Dataset entries
···
-- ==== Sys2Proof/Machine/Core.lean ====
section
/-! DEFINITION. The machine that the host runs. -/

def Sys2Proof.core : Host.Core :=
  { State := Sys2Proof.Machine.State, Fault := Sys2Proof.Machine.Fault, Refusal := Sys2Proof.Machine.Refusal,
    step := Sys2Proof.Machine.step, reset := Sys2Proof.Machine.State.reset }
end

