-- ==== Sys2Proof/Certificates/Slice0/Obligations.lean ====
section
/-! DEFINITION. The statements for the provers. -/

open Sys2Proof Sys2Proof.Machine

/-- A step runs the command at the front of the queue (spec/95_what_each_step_holds.md). For every command c, queue rest
and state s, a step of s with c in front of rest is exec of c on s with rest as its queue. -/
def Obligations.StepTakesFront : Prop :=
  ∀ (c : Instr) (rest : List Instr) (s : State),
    step { s with pending := c :: rest } = exec c { s with pending := rest }

/-- An idle step passes one TL_CLK period (the model's choice, log entry 7) (spec/02_timeline.md). With no command waiting
a step answers the state 250 ticks later, a next state; that a tick of the block does so is the model's choice (log
entry 7), no rule of the spec. -/
def Obligations.StepIdles : Prop :=
  ∀ s : State, s.pending = [] → step s = .next (s.advance 250) ∧ (s.advance 250).now = s.now + 250 ∧
    (s.advance 250).regs = s.regs ∧ (s.advance 250).mem = s.mem

/-- The state after reset has the invariant's form (spec/01_architecture.md). State.reset meets Inv: memory and register
maps canonical, every waiting command well formed. -/
def Obligations.ResetHoldsForm : Prop :=
  Inv State.reset

/-- Every step keeps memory, registers and shadows in canonical form and the queue well formed (spec/01_architecture.md,
spec/95_what_each_step_holds.md). From every state that meets Inv, whatever command is in front, a step that answers a
next state answers one that meets Inv. -/
def Obligations.StepKeepsForm : Prop :=
  ∀ s t : State, Inv s → step s = .next t → Inv t

/-- Every command of the table completes in a next state in every state (spec/95_what_each_step_holds.md). For every
command, with every operand, and every state, exec answers a next state: no command faults or is refused, and a step
never stops. -/
def Obligations.NoCommandStops : Prop :=
  (∀ (i : Instr) (s : State), Goes (exec i s)) ∧ ∀ s : State, Goes (step s)

/-- A step takes exactly the front command off the queue (spec/95_what_each_step_holds.md). Whatever the command in front
does, the next state's queue is the rest of the queue: no command adds to, drops from or reorders the waiting
commands. -/
def Obligations.StepTakesOneCommand : Prop :=
  ∀ (s t : State) (c : Instr) (rest : List Instr), s.pending = c :: rest → step s = .next t → t.pending = rest

/-- Where nothing is left to do, a command's effect is the whole of it (spec/19_self_test_and_faults.md,
spec/01_architecture.md). If a command has the effect u and nothing that it raised, woke or made ready is left to do
in u, u's memory, registers and other maps are canonical and its tags are noted, then exec answers u with the queue as
it was. -/
def Obligations.QuietEnd : Prop :=
  ∀ (i : Instr) (s u : State), exec i s = .next (closed s.pending u) → unsettled u = false → Memory.wf u.mem = true → risesFrom 0 u.regs = true → risesFrom 0 u.shadow = true →
    Cores.formed u.cores = true → risesFrom 0 u.flash = true → u.tidied = true → u.noteTags = u → exec i s = .next { u with pending := s.pending }

/-- What a write does to a field of each access code (spec/01_architecture.md (R19)). For every field at bits hi:lo of a
register, word w written over word a: RO, RC, WO and ST leave the active field, RW takes w's bits, W1C clears the bits
that w has 1, W1S sets them, a locked RW or RW/LK field keeps its value; bits beside the field are unchanged. -/
def Obligations.AccessCodes : Prop :=
  ∀ (f : Fld) (w a : Word) (locked : Bool) (i : Nat), f.lo ≤ f.hi → f.hi < 32 →
    (fldWrite locked w a f).getLsbD i =
      if f.lo ≤ i ∧ i ≤ f.hi then
        match f.acc with
        | .rw => if locked then a.getLsbD i else w.getLsbD i
        | .rwlk => if locked then a.getLsbD i else w.getLsbD i
        | .w1c => a.getLsbD i && !w.getLsbD i
        | .w1s => a.getLsbD i || w.getLsbD i
        | _ => a.getLsbD i
      else a.getLsbD i

/-- Counters saturate at all ones (R24). Adding k to a counter field leaves it at its old value plus k, or at all ones
where that does not fit, and changes no other bit of its register and no other register. -/
def Obligations.CountersSaturate : Prop :=
  ∀ (s : State) (b : Nat) (f : Fld) (k j i : Nat), Inv s → f.lo ≤ f.hi → f.hi < 32 →
    (s.cnt b f k).rd b f = min (s.rd b f + k) (2 ^ (f.hi + 1 - f.lo) - 1) ∧
    (j ≠ b + f.off → (s.cnt b f k).getReg j = s.getReg j) ∧
    (i < f.lo ∨ f.hi < i → ((s.cnt b f k).getReg (b + f.off)).getLsbD i = (s.getReg (b + f.off)).getLsbD i)

/-- A served register write stores its word by the access codes, then the block's hook acts (spec/01_architecture.md). For
a write that the fabric performs at once, of a register at an offset of a block without clock gate, whose word the
part stores in the plain way and whose staged fields are not in legacy mode: the next state is the stored word, then
what the block does, then the answer; a change of a locked field is reported (R22) and answered so. Under its premises
on the state and operands alone, exec answers next for: registerWrite. -/
def Obligations.RegisterWriteStores : Prop :=
  ∀ (m : Master) (addr w : Word) (s : State) (b : Blk) (off key : Nat),
    Served m true addr.toNat w s → place addr.toNat = .reg b off → gateOf addr.toNat = none → (findReg b off).isSome = true →
    ownWrite m b off w s.fresh = none → effKey b off s.fresh = some key → (keyFlds key).any (fun f => f.acc == .st) = false →
    let p := storeWord b off key w s.fresh
    let u := regHook m b off (s.getReg key) w p.1
    exec (.registerWrite m addr w) s = .next (closed s.pending (if p.2 then answered m addr.toNat true 0 .locked (lockRefuse m (b.base + off) u)
       else answered m addr.toNat true 0 .done u))
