@[simp] theorem State.setShadow_pending (s : State) (k : Nat) (w : Word) :
    (s.setShadow k w).pending = s.pending := rfl
@[simp] theorem State.setShadow_now (s : State) (k : Nat) (w : Word) : (s.setShadow k w).now = s.now := rfl
@[simp] theorem State.setShadow_free (s : State) (k : Nat) (w : Word) : (s.setShadow k w).free = s.free := rfl
@[simp] theorem State.setShadow_regs (s : State) (k : Nat) (w : Word) : (s.setShadow k w).regs = s.regs := rfl
@[simp] theorem State.setShadow_latch (s : State) (k : Nat) (w : Word) : (s.setShadow k w).latch = s.latch := rfl
@[simp] theorem State.setShadow_mem (s : State) (k : Nat) (w : Word) : (s.setShadow k w).mem = s.mem := rfl
@[simp] theorem State.setShadow_pclkBase (s : State) (k : Nat) (w : Word) :
    (s.setShadow k w).pclkBase = s.pclkBase := rfl
@[simp] theorem State.setShadow_pclkAt (s : State) (k : Nat) (w : Word) : (s.setShadow k w).pclkAt = s.pclkAt := rfl
@[simp] theorem State.setShadow_resp (s : State) (k : Nat) (w : Word) : (s.setShadow k w).resp = s.resp := rfl
@[simp] theorem State.setShadow_waiting (s : State) (k : Nat) (w : Word) :
    (s.setShadow k w).waiting = s.waiting := rfl
@[simp] theorem State.setShadow_raised (s : State) (k : Nat) (w : Word) : (s.setShadow k w).raised = s.raised := rfl
@[simp] theorem State.setShadow_locksSet (s : State) (k : Nat) (w : Word) :
    (s.setShadow k w).locksSet = s.locksSet := rfl
@[simp] theorem State.setShadow_chipRstAt (s : State) (k : Nat) (w : Word) :
    (s.setShadow k w).chipRstAt = s.chipRstAt := rfl
@[simp] theorem State.setShadow_rstCause (s : State) (k : Nat) (w : Word) :
    (s.setShadow k w).rstCause = s.rstCause := rfl
@[simp] theorem State.setShadow_inReset (s : State) (k : Nat) (w : Word) :
    (s.setShadow k w).inReset = s.inReset := rfl
@[simp] theorem State.setShadow_recFull (s : State) (k : Nat) (w : Word) :
    (s.setShadow k w).recFull = s.recFull := rfl
@[simp] theorem State.setShadow_injFull (s : State) (k : Nat) (w : Word) :
    (s.setShadow k w).injFull = s.injFull := rfl
@[simp] theorem State.setShadow_tl (s : State) (k : Nat) (w : Word) : (s.setShadow k w).tl = s.tl := rfl
@[simp] theorem State.setShadow_acts (s : State) (k : Nat) (w : Word) : (s.setShadow k w).acts = s.acts := rfl
@[simp] theorem State.setShadow_commits (s : State) (k : Nat) (w : Word) :
    (s.setShadow k w).commits = s.commits := rfl
@[simp] theorem State.setShadow_lateSh (s : State) (k : Nat) (w : Word) : (s.setShadow k w).lateSh = s.lateSh := rfl
@[simp] theorem State.setShadow_commitAt (s : State) (k : Nat) (w : Word) :
    (s.setShadow k w).commitAt = s.commitAt := rfl
@[simp] theorem State.setShadow_legacy (s : State) (k : Nat) (w : Word) : (s.setShadow k w).legacy = s.legacy := rfl
@[simp] theorem State.setShadow_tagHist (s : State) (k : Nat) (w : Word) :
    (s.setShadow k w).tagHist = s.tagHist := rfl
@[simp] theorem State.setShadow_rx (s : State) (k : Nat) (w : Word) : (s.setShadow k w).rx = s.rx := rfl
@[simp] theorem State.setShadow_eq (s : State) (k : Nat) (w : Word) : (s.setShadow k w).eq = s.eq := rfl
@[simp] theorem State.setShadow_lateCoef (s : State) (k : Nat) (w : Word) :
    (s.setShadow k w).lateCoef = s.lateCoef := rfl
@[simp] theorem State.setShadow_tx (s : State) (k : Nat) (w : Word) : (s.setShadow k w).tx = s.tx := rfl
@[simp] theorem State.setShadow_famWas (s : State) (k : Nat) (w : Word) : (s.setShadow k w).famWas = s.famWas := rfl
@[simp] theorem State.setShadow_sscStart (s : State) (k : Nat) (w : Word) :
    (s.setShadow k w).sscStart = s.sscStart := rfl
@[simp] theorem State.setShadow_synLock (s : State) (k : Nat) (w : Word) :
    (s.setShadow k w).synLock = s.synLock := rfl
@[simp] theorem State.setShadow_bias (s : State) (k : Nat) (w : Word) : (s.setShadow k w).bias = s.bias := rfl
@[simp] theorem State.setShadow_otp (s : State) (k : Nat) (w : Word) : (s.setShadow k w).otp = s.otp := rfl
@[simp] theorem State.setShadow_otpLockA (s : State) (k : Nat) (w : Word) :
    (s.setShadow k w).otpLockA = s.otpLockA := rfl
@[simp] theorem State.setShadow_otpLockB (s : State) (k : Nat) (w : Word) :
    (s.setShadow k w).otpLockB = s.otpLockB := rfl
@[simp] theorem State.setShadow_safeOp (s : State) (k : Nat) (w : Word) : (s.setShadow k w).safeOp = s.safeOp := rfl
@[simp] theorem State.setShadow_injProg (s : State) (k : Nat) (w : Word) :
    (s.setShadow k w).injProg = s.injProg := rfl
@[simp] theorem State.setShadow_biasUv (s : State) (k : Nat) (w : Word) : (s.setShadow k w).biasUv = s.biasUv := rfl
@[simp] theorem State.setShadow_fatal (s : State) (k : Nat) (w : Word) : (s.setShadow k w).fatal = s.fatal := rfl
@[simp] theorem State.setShadow_off (s : State) (k : Nat) (w : Word) : (s.setShadow k w).off = s.off := rfl
@[simp] theorem State.setShadow_heldEvents (s : State) (k : Nat) (w : Word) :
    (s.setShadow k w).heldEvents = s.heldEvents := rfl
@[simp] theorem State.setShadow_acq (s : State) (k : Nat) (w : Word) : (s.setShadow k w).acq = s.acq := rfl
@[simp] theorem State.setShadow_am (s : State) (k : Nat) (w : Word) : (s.setShadow k w).am = s.am := rfl
@[simp] theorem State.setShadow_injSkew (s : State) (k : Nat) (w : Word) :
    (s.setShadow k w).injSkew = s.injSkew := rfl
@[simp] theorem State.setShadow_burstRecs (s : State) (k : Nat) (w : Word) :
    (s.setShadow k w).burstRecs = s.burstRecs := rfl
@[simp] theorem State.setShadow_fec (s : State) (k : Nat) (w : Word) : (s.setShadow k w).fec = s.fec := rfl
@[simp] theorem State.setShadow_forRecs (s : State) (k : Nat) (w : Word) :
    (s.setShadow k w).forRecs = s.forRecs := rfl
@[simp] theorem State.setShadow_injForDrop (s : State) (k : Nat) (w : Word) :
    (s.setShadow k w).injForDrop = s.injForDrop := rfl
@[simp] theorem State.setShadow_txCw (s : State) (k : Nat) (w : Word) : (s.setShadow k w).txCw = s.txCw := rfl
@[simp] theorem State.setShadow_txPair (s : State) (k : Nat) (w : Word) : (s.setShadow k w).txPair = s.txPair := rfl
@[simp] theorem State.setShadow_pcs (s : State) (k : Nat) (w : Word) : (s.setShadow k w).pcs = s.pcs := rfl
@[simp] theorem State.setShadow_flows (s : State) (k : Nat) (w : Word) : (s.setShadow k w).flows = s.flows := rfl
@[simp] theorem State.setShadow_flowSnap (s : State) (k : Nat) (w : Word) :
    (s.setShadow k w).flowSnap = s.flowSnap := rfl
@[simp] theorem State.setShadow_strms (s : State) (k : Nat) (w : Word) : (s.setShadow k w).strms = s.strms := rfl
@[simp] theorem State.setShadow_strmSnap (s : State) (k : Nat) (w : Word) :
    (s.setShadow k w).strmSnap = s.strmSnap := rfl
@[simp] theorem State.setShadow_snapped (s : State) (k : Nat) (w : Word) :
    (s.setShadow k w).snapped = s.snapped := rfl
@[simp] theorem State.setShadow_feInj (s : State) (k : Nat) (w : Word) : (s.setShadow k w).feInj = s.feInj := rfl
@[simp] theorem State.setShadow_txFrame (s : State) (k : Nat) (w : Word) :
    (s.setShadow k w).txFrame = s.txFrame := rfl
@[simp] theorem State.setShadow_feFree (s : State) (k : Nat) (w : Word) : (s.setShadow k w).feFree = s.feFree := rfl
@[simp] theorem State.setShadow_watch (s : State) (k : Nat) (w : Word) : (s.setShadow k w).watch = s.watch := rfl
@[simp] theorem State.setShadow_pages (s : State) (k : Nat) (w : Word) : (s.setShadow k w).pages = s.pages := rfl
@[simp] theorem State.setShadow_uncPend (s : State) (k : Nat) (w : Word) :
    (s.setShadow k w).uncPend = s.uncPend := rfl
@[simp] theorem State.setShadow_injAdmit (s : State) (k : Nat) (w : Word) :
    (s.setShadow k w).injAdmit = s.injAdmit := rfl
@[simp] theorem State.setShadow_remap (s : State) (k : Nat) (w : Word) : (s.setShadow k w).remap = s.remap := rfl
@[simp] theorem State.setShadow_spares (s : State) (k : Nat) (w : Word) : (s.setShadow k w).spares = s.spares := rfl
@[simp] theorem State.setShadow_repairTmp (s : State) (k : Nat) (w : Word) :
    (s.setShadow k w).repairTmp = s.repairTmp := rfl
@[simp] theorem State.setShadow_mcInj (s : State) (k : Nat) (w : Word) : (s.setShadow k w).mcInj = s.mcInj := rfl
@[simp] theorem State.setShadow_plots (s : State) (k : Nat) (w : Word) : (s.setShadow k w).plots = s.plots := rfl
@[simp] theorem State.setShadow_fires (s : State) (k : Nat) (w : Word) : (s.setShadow k w).fires = s.fires := rfl
@[simp] theorem State.setShadow_trigPost (s : State) (k : Nat) (w : Word) :
    (s.setShadow k w).trigPost = s.trigPost := rfl
@[simp] theorem State.setShadow_rps (s : State) (k : Nat) (w : Word) : (s.setShadow k w).rps = s.rps := rfl
@[simp] theorem State.setShadow_rpSym (s : State) (k : Nat) (w : Word) : (s.setShadow k w).rpSym = s.rpSym := rfl
@[simp] theorem State.setShadow_streams (s : State) (k : Nat) (w : Word) :
    (s.setShadow k w).streams = s.streams := rfl
@[simp] theorem State.setShadow_scrubAt (s : State) (k : Nat) (w : Word) :
    (s.setShadow k w).scrubAt = s.scrubAt := rfl
@[simp] theorem State.setShadow_haze (s : State) (k : Nat) (w : Word) : (s.setShadow k w).haze = s.haze := rfl
@[simp] theorem State.setShadow_hzQ (s : State) (k : Nat) (w : Word) : (s.setShadow k w).hzQ = s.hzQ := rfl
@[simp] theorem State.setShadow_hzDly (s : State) (k : Nat) (w : Word) : (s.setShadow k w).hzDly = s.hzDly := rfl
@[simp] theorem State.setShadow_hzHeld (s : State) (k : Nat) (w : Word) : (s.setShadow k w).hzHeld = s.hzHeld := rfl
@[simp] theorem State.setShadow_hzCnt (s : State) (k : Nat) (w : Word) : (s.setShadow k w).hzCnt = s.hzCnt := rfl
@[simp] theorem State.setShadow_hzInj (s : State) (k : Nat) (w : Word) : (s.setShadow k w).hzInj = s.hzInj := rfl
@[simp] theorem State.setShadow_cores (s : State) (k : Nat) (w : Word) : (s.setShadow k w).cores = s.cores := rfl
@[simp] theorem State.setShadow_coreSteps (s : State) (k : Nat) (w : Word) :
    (s.setShadow k w).coreSteps = s.coreSteps := rfl
@[simp] theorem State.setShadow_semSince (s : State) (k : Nat) (w : Word) :
    (s.setShadow k w).semSince = s.semSince := rfl
@[simp] theorem State.setShadow_nmtQ (s : State) (k : Nat) (w : Word) : (s.setShadow k w).nmtQ = s.nmtQ := rfl
@[simp] theorem State.setShadow_injMem (s : State) (k : Nat) (w : Word) : (s.setShadow k w).injMem = s.injMem := rfl
@[simp] theorem State.setShadow_injLockstep (s : State) (k : Nat) (w : Word) :
    (s.setShadow k w).injLockstep = s.injLockstep := rfl
@[simp] theorem State.setShadow_sess (s : State) (k : Nat) (w : Word) : (s.setShadow k w).sess = s.sess := rfl
@[simp] theorem State.setShadow_batches (s : State) (k : Nat) (w : Word) :
    (s.setShadow k w).batches = s.batches := rfl
@[simp] theorem State.setShadow_ncpCommits (s : State) (k : Nat) (w : Word) :
    (s.setShadow k w).ncpCommits = s.ncpCommits := rfl
@[simp] theorem State.setShadow_injBad (s : State) (k : Nat) (w : Word) : (s.setShadow k w).injBad = s.injBad := rfl
@[simp] theorem State.setShadow_injBatch (s : State) (k : Nat) (w : Word) :
    (s.setShadow k w).injBatch = s.injBatch := rfl
@[simp] theorem State.setShadow_portTx (s : State) (k : Nat) (w : Word) : (s.setShadow k w).portTx = s.portTx := rfl
@[simp] theorem State.setShadow_ncpJob (s : State) (k : Nat) (w : Word) : (s.setShadow k w).ncpJob = s.ncpJob := rfl
@[simp] theorem State.setShadow_ncpQ (s : State) (k : Nat) (w : Word) : (s.setShadow k w).ncpQ = s.ncpQ := rfl
@[simp] theorem State.setShadow_flash (s : State) (k : Nat) (w : Word) : (s.setShadow k w).flash = s.flash := rfl
@[simp] theorem State.setShadow_keyOtp (s : State) (k : Nat) (w : Word) : (s.setShadow k w).keyOtp = s.keyOtp := rfl
@[simp] theorem State.setShadow_keyOp (s : State) (k : Nat) (w : Word) : (s.setShadow k w).keyOp = s.keyOp := rfl
@[simp] theorem State.setShadow_qspiOp (s : State) (k : Nat) (w : Word) : (s.setShadow k w).qspiOp = s.qspiOp := rfl
@[simp] theorem State.setShadow_dieBad (s : State) (k : Nat) (w : Word) : (s.setShadow k w).dieBad = s.dieBad := rfl
@[simp] theorem State.setShadow_stackBad (s : State) (k : Nat) (w : Word) :
    (s.setShadow k w).stackBad = s.stackBad := rfl
@[simp] theorem State.setShadow_bootInj (s : State) (k : Nat) (w : Word) :
    (s.setShadow k w).bootInj = s.bootInj := rfl
@[simp] theorem State.setShadow_bootFrom (s : State) (k : Nat) (w : Word) :
    (s.setShadow k w).bootFrom = s.bootFrom := rfl
@[simp] theorem State.setShadow_mi2cLast (s : State) (k : Nat) (w : Word) :
    (s.setShadow k w).mi2cLast = s.mi2cLast := rfl
@[simp] theorem State.setShadow_mi2cAddr (s : State) (k : Nat) (w : Word) :
    (s.setShadow k w).mi2cAddr = s.mi2cAddr := rfl
@[simp] theorem State.setShadow_mi2cByte (s : State) (k : Nat) (w : Word) :
    (s.setShadow k w).mi2cByte = s.mi2cByte := rfl
@[simp] theorem State.setShadow_clk (s : State) (k : Nat) (w : Word) : (s.setShadow k w).clk = s.clk := rfl
@[simp] theorem State.setShadow_doms (s : State) (k : Nat) (w : Word) : (s.setShadow k w).doms = s.doms := rfl
@[simp] theorem State.setShadow_pwr (s : State) (k : Nat) (w : Word) : (s.setShadow k w).pwr = s.pwr := rfl
@[simp] theorem State.setShadow_hk (s : State) (k : Nat) (w : Word) : (s.setShadow k w).hk = s.hk := rfl
@[simp] theorem State.setShadow_calSets (s : State) (k : Nat) (w : Word) :
    (s.setShadow k w).calSets = s.calSets := rfl
@[simp] theorem State.setShadow_rot (s : State) (k : Nat) (w : Word) : (s.setShadow k w).rot = s.rot := rfl
@[simp] theorem State.setShadow_sigs (s : State) (k : Nat) (w : Word) : (s.setShadow k w).sigs = s.sigs := rfl
@[simp] theorem State.setShadow_unserved (s : State) (k : Nat) (w : Word) :
    (s.setShadow k w).unserved = s.unserved := rfl
@[simp] theorem State.setShadow_fuses (s : State) (k : Nat) (w : Word) : (s.setShadow k w).fuses = s.fuses := rfl
@[simp] theorem State.setShadow_fuseOp (s : State) (k : Nat) (w : Word) : (s.setShadow k w).fuseOp = s.fuseOp := rfl
@[simp] theorem State.setShadow_loop (s : State) (k : Nat) (w : Word) : (s.setShadow k w).loop = s.loop := rfl
@[simp] theorem State.setShadow_injLoop (s : State) (k : Nat) (w : Word) :
    (s.setShadow k w).injLoop = s.injLoop := rfl
@[simp] theorem State.setShadow_injMbist (s : State) (k : Nat) (w : Word) :
    (s.setShadow k w).injMbist = s.injMbist := rfl
@[simp] theorem State.setShadow_alive (s : State) (k : Nat) (w : Word) : (s.setShadow k w).alive = s.alive := rfl
@[simp] theorem State.setShadow_aliveAt (s : State) (k : Nat) (w : Word) :
    (s.setShadow k w).aliveAt = s.aliveAt := rfl
@[simp] theorem State.setShadow_kickAt (s : State) (k : Nat) (w : Word) : (s.setShadow k w).kickAt = s.kickAt := rfl
@[simp] theorem State.setShadow_kickMissed (s : State) (k : Nat) (w : Word) :
    (s.setShadow k w).kickMissed = s.kickMissed := rfl
@[simp] theorem State.setShadow_por (s : State) (k : Nat) (w : Word) : (s.setShadow k w).por = s.por := rfl
@[simp] theorem State.setShadow_resetLow (s : State) (k : Nat) (w : Word) :
    (s.setShadow k w).resetLow = s.resetLow := rfl
@[simp] theorem State.setShadow_resetAt (s : State) (k : Nat) (w : Word) :
    (s.setShadow k w).resetAt = s.resetAt := rfl
@[simp] theorem State.setShadow_syncBad (s : State) (k : Nat) (w : Word) :
    (s.setShadow k w).syncBad = s.syncBad := rfl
···
• **About this exercise**: The answer must consist of every line in the records above that contains the word "queue".

• **Solution**:
/-- A step runs the command at the front of the queue (spec/95_what_each_step_holds.md). For every command c, queue rest
and state s, a step of s with c in front of rest is exec of c on s with rest as its queue. -/
/-- Every step keeps memory, registers and shadows in canonical form and the queue well formed (spec/01_architecture.md,
/-- A step takes exactly the front command off the queue (spec/95_what_each_step_holds.md). Whatever the command in front
does, the next state's queue is the rest of the queue: no command adds to, drops from or reorders the waiting
in u, u's memory, registers and other maps are canonical and its tags are noted, then exec answers u with the queue as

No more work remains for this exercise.